-- ==== Sys2Proof/Machine/State.lean ====
section
/-! DEFINITION. The state of the module as plain data: the control-space registers, the cells, foremen, regions, mesh,
skidder, tiers and yarder, reducer, skyline, Ethernet, beat, power, faults, boot and ranger, the messages in flight
inside the module, what it has sent out, and the queue of waiting commands. -/

namespace Sys2Proof.Machine

open Sys2Proof

/-- A byte memory. `cells` lists bytes in canonical form; an unlisted byte reads as 0, or as an undefined byte inside a
range of `lost` (start, length, occasion, number of the first undefined byte of that occasion). The ranges are disjoint. -/
structure Mem where
  cells : Tbl Byte
  lost  : List (Nat × Nat × Nat × Nat)
deriving DecidableEq, Repr

/-- A memory with nothing listed. -/
def Mem.empty : Mem := ⟨[], []⟩

/-! ## The cell (R80 to R130, R199 to R229) -/

/-- The two views of an accumulator row (R199). -/
inductive View where
  | w40 | b32
deriving DecidableEq, Repr

/-- An entry of the finished-tile queue (R211): the entries of 64 × width in tile element order, encoded in the view. -/
structure QEntry where
  width : Nat
  view  : View
  tile  : Nat
  word  : BitVec 32
  vals  : List Nat
deriving DecidableEq, Repr

/-- A step of the step table (R86). -/
abbrev Step := BitVec 128

/-- Why an engine's running step waits (R104, R107, R146, R213, R422, R423, R437). -/
inductive Hold where
  | none | queueFull | tileWait | outbox | dHold
deriving DecidableEq, Repr

/-- An issued step on an engine (R100): its table index and bits, the sequence index of its first execution, whether it
is in the last iteration, the epoch and execution number it was issued with (R179), the layout in force at issue (R201),
how far it has come, and the lane group of src_b that hold_b keeps (R217). -/
structure Run where
  index  : Nat
  bits   : Step
  seq0   : Nat
  lastIter : Bool
  epoch  : BitVec 32
  exec0  : BitVec 32
  width  : Nat
  view   : View
  next   : Nat
  hold   : Hold
  done   : Bool
  heldB  : Option Bytes
deriving DecidableEq, Repr

/-- An engine's running and pending step (R100). -/
structure EngSt where
  running : Option Run
  pending : Option Run
deriving DecidableEq, Repr

/-- The looper's states (R116). -/
inductive LoopSt where
  | unconfigured | idle | running | halted | snag
deriving DecidableEq, Repr

/-- An entry of the loop stack (R112): the body's first step, the remaining count and the loop_count it began with. -/
structure LoopEnt where
  start     : Nat
  remaining : Nat
  count     : Nat
deriving DecidableEq, Repr

/-- A running EXCHANGE step's progress (R273 to R277): whether it needs an exchange epoch and which half-sync entry of the
cell it paired with, whether its sends have begun, the SEND and SCORE entries of its range, those still to be sent as
CREDIT entries and the flits already sent of the first, the entries still to be received (entry, xtag, flits), and whether
a SCORE entry's request or grant is standing. -/
structure XRun where
  needEpoch : Bool
  number  : Nat
  started : Bool
  entries : List Nat
  todo    : List Nat
  flit    : Nat
  recvs   : List (Nat × Nat × Nat)
  asked   : Bool
  granted : Bool
deriving DecidableEq, Repr

/-- What the image loader keeps at a target (R51, R55, R64): the run table, N and d of the load-open command, the chunks
held, the chunk being received, and whether NEAR runs are part of the load (R586). -/
structure LoadSt where
  opened  : Bool
  total   : Nat
  dirs    : Nat
  runs    : List (BitVec 128)
  held    : List Nat
  lead    : Option (BitVec 128 × BitVec 32)
  data    : Bytes
  near    : Bool
deriving DecidableEq, Repr

def LoadSt.reset : LoadSt := ⟨false, 0, 0, [], [], none, [], true⟩

/-- One cell. -/
structure CellSt where
  near   : Mem
  under  : Mem
  stepMem : Mem
  xchgMem : Mem
  cfg    : Mem
  stepEcc : List (Nat × Bool)
  xchgEcc : List (Nat × Bool)
  land0  : Bytes
  land1  : Bytes
  valid0 : Bool
  valid1 : Bool
  acc    : Vector (BitVec 3840) 64
  hid    : Tbl (BitVec 4)
  width  : Nat
  view   : View
  queue  : List QEntry
  cursor : Nat
  latch  : Vector Word 16
  looper : LoopSt
  configured : Bool
  pc     : Nat
  stack  : List LoopEnt
  occ    : Option Run
  array  : EngSt
  vector : EngSt
  move   : EngSt
  exch   : EngSt
  xrun   : Option XRun
  passShape : Option Nat
  fault  : Option (Nat × Nat × Nat)
  stopping : Option Bool
  entered : Nat
  passed : Nat
  epoch  : BitVec 32
  execNo : BitVec 32
  satNarrow : Bool
  tallies : Tbl Word
  word   : BitVec 32
  noticed : Bool
  notice : Option (BitVec 32)
  arrivals : Tbl Nat
  errCb  : BitVec 64
  errD   : BitVec 64
  outbox : List Nat
  outNew : List Nat
  load   : LoadSt
  testing : Option Kat
  heldPass : Nat
  resetting : Option ResetMode
  hsEntered : Nat
  hsEpochs : Nat
deriving DecidableEq, Repr

def EngSt.idle : EngSt := ⟨none, none⟩

/-- A cell after a module reset and at power-on. Log 4 (DESIGN CHOICE). -/
def CellSt.reset : CellSt :=
  { near := .empty, under := .empty, stepMem := .empty, xchgMem := .empty, cfg := .empty, stepEcc := [], xchgEcc := [],
    land0 := [], land1 := [], valid0 := false, valid1 := false, acc := Vector.replicate 64 0, hid := [], width := 0,
    view := .w40, queue := [], cursor := 0, latch := Vector.replicate 16 0, looper := .unconfigured, configured := false,
    pc := 0, stack := [], occ := none, array := .idle, vector := .idle, move := .idle, exch := .idle, xrun := none,
    passShape := none, fault := none, stopping := none, entered := 0, passed := 0, epoch := 0, execNo := 0,
    satNarrow := false, tallies := [], word := 0, noticed := false, notice := none, arrivals := [], errCb := 0, errD := 0,
    outbox := [], outNew := [], load := .reset, testing := none, heldPass := 0, resetting := none,
    hsEntered := 0, hsEpochs := 0 }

....

> WHAT THIS TASK INVOLVES: Among the records above, find each line holding "pending" and list it.

> PROBLEM SOLUTION:
/-- An engine's running and pending step (R100). -/
  pending : Option Run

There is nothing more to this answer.